[TRY IT]: Print the lines of the data, starting with the first, up to and including the line where "def State.clearReady (s" appears.

(Stored items)
/-- Set a ready bit; each setting adds one arrival to the ready source (R449). -/
def State.setReady (s : State) (k : Nat) : State :=
  ({ s with ld := { s.ld with ready := Tab.set (fun _ => false) s.ld.ready k true } }).arrive 198

/-- Clear a ready bit. -/
def State.clearReady (s : State) (k : Nat) : State :=
  { s with ld := { s.ld with ready := Tab.set (fun _ => false) s.ld.ready k false } }

/-- Set a failed bit (R449). -/
def State.setFailed (s : State) (k : Nat) : State :=
  ({ s with ld := { s.ld with failed := Tab.set (fun _ => false) s.ld.failed k true } }).arrive 198

/-- Clear a failed bit. -/
def State.clearFailed (s : State) (k : Nat) : State :=
  { s with ld := { s.ld with failed := Tab.set (fun _ => false) s.ld.failed k false } }

/-! ### Clock domains -/

/-- The number of a clock domain (Table 16.1). -/
def domKey : Domain → Nat
  | .hub => 0
  | .dieBase d => 1 + d.val
  | .bank d b => 100 + 32 * d.val + b.val
  | .cluster d c => 300 + 32 * d.val + c.val

def State.dom (s : State) (k : Nat) : DomState := Tab.get (fun _ => DomState.initial) s.ld.domains k
def State.setDom (s : State) (k : Nat) (d : DomState) : State :=
  { s with ld := { s.ld with domains := Tab.set (fun _ => DomState.initial) s.ld.domains k d } }

/-- A request for a Dawn takes its place: in arrival order, and by ascending coordinate within one cycle (R431). -/
def queueDawn (t k : Nat) : List (Nat × Nat) → List (Nat × Nat)
  | [] => [(t, k)]
  | (u, j) :: l => if u = t ∧ k < j then (t, k) :: (u, j) :: l else (u, j) :: queueDawn t k l

/-- Work reaches a domain (R431, R432): its PLL keeps running, or it waits for its Dawn. -/
def State.wantDom (s : State) (k : Nat) : State :=
  if (s.dom k).running then s.setDom k { running := true, idleSince := s.now }
  else if s.ld.dawnQueue.any fun p => p.2 == k then s
  else { s with ld := { s.ld with dawnQueue := queueDawn s.now k s.ld.dawnQueue } }

/-- Arrays that a compute die may have reading: its share of the lower of the cap and the grant (R28), lowered in sixteenths
(R442). -/
def State.readShare (s : State) : Nat :=
  min s.ld.cap (s.ld.limitAF.getD s.ld.cap) / 4 * (16 - min 15 s.ld.stepsAF) / 16

/-! ### Traffic -/

/-- Catalogue code of bytes read or written in a place (Table 14.1, 0x30 to 0x35). -/
def trafficCode (write : Bool) (p : Place) : Option Nat :=
  match p with
  | .stack _ _ => some (if write then 0x31 else 0x30)
  | .wstore _ => some (if write then 0x33 else 0x32)
  | .hub => some (if write then 0x33 else 0x32)
  | .journal => some (if write then 0x33 else 0x32)
  | .host => some (if write then 0x35 else 0x34)
  | .outside => none

/-- The die that works on a command's data: the hub die for transfers of the Mover Engine and lists of the
Exchange Engine; the home cluster's for MMUL, AMVM and AMVT; else the one that the module chooses (R501), an open value. -/
def State.workerOf (s : State) (q : Option Nat) : Nat :=
  match q.bind s.cmd with
  | none => 4
  | some c =>
    if [0x01, 0x02, 0x03, 0x31].contains c.opcode then 4
    else if c.opcode = 0x18 then c.u8 42 % 128 / 32
    else if c.opcode = 0x10 ∨ c.opcode = 0x11 then c.u8 52 % 128 / 32
    else (Config.freeByte s.free 0).toNat / 64

/-- `n` bytes from `a` in pieces that lie in one place each: interleaving keeps 4 KiB blocks whole. -/
def placePieces (a n : Nat) : List (Nat × Nat) :=
  if isHost a then [(a, n)] else (blocksOf a n).map fun b => (max a b, min (a + n) (b + 4096) - max a b)

/-- Count the bytes of one such piece, once more for each die-to-die connection that they cross (R12 to R14, event 0x37). -/
def State.countPiece (s : State) (die : Nat) (q : Option Nat) (write : Bool) (x : Nat × Nat) : State :=
  let p := placeOf s.ms.interleave x.1
  let out (k : Nat) : Bool := Tab.get (fun _ => false) s.fab.d2dOut k
  match trafficCode write p with
  | some k => (s.evt q k x.2).evt q 0x37 (x.2 * (dieRoute out die p.die).length)
  | none => s

/-- Count `n` bytes that a unit on `die` reads or writes at `a` for command `q`. How many die-network flits carry them is an
open value (event 0x80; DESIGN CHOICE, assumption 105). -/
def State.trafficOn (s : State) (die : Nat) (q : Option Nat) (write : Bool) (a n : Nat) : State :=
  (((placePieces a n).foldl (fun (u : State) x => u.countPiece die q write x) s).evtU 0x80
    (leNat ((s.freeBytes 5).drop 1))).freeStep

/-- The same for the unit that works on the command's data. -/
def State.traffic (s : State) (q : Option Nat) (write : Bool) (a n : Nat) : State := s.trafficOn (s.workerOf q) q write a n

/-- Input vectors or partial sums travel from die `a` to die `b`, 4 being the hub die (R12, R116). How many bytes they take is an
open value, counted once for each connection that they cross (event 0x37; DESIGN CHOICE, assumption 134). -/
def State.crossing (s : State) (q : Option Nat) (a b : Nat) : State :=
  let n := (dieRoute (fun k => Tab.get (fun _ => false) s.fab.d2dOut k) a b).length
  if n = 0 then s else (s.evt q 0x37 (leNat ((s.freeBytes 5).drop 1) * n)).freeStep

end Sys2Proof.Machine
end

[ANSWER TO THIS PROBLEM]:
/-- Set a ready bit; each setting adds one arrival to the ready source (R449). -/
def State.setReady (s : State) (k : Nat) : State :=
  ({ s with ld := { s.ld with ready := Tab.set (fun _ => false) s.ld.ready k true } }).arrive 198

/-- Clear a ready bit. -/
def State.clearReady (s : State) (k : Nat) : State :=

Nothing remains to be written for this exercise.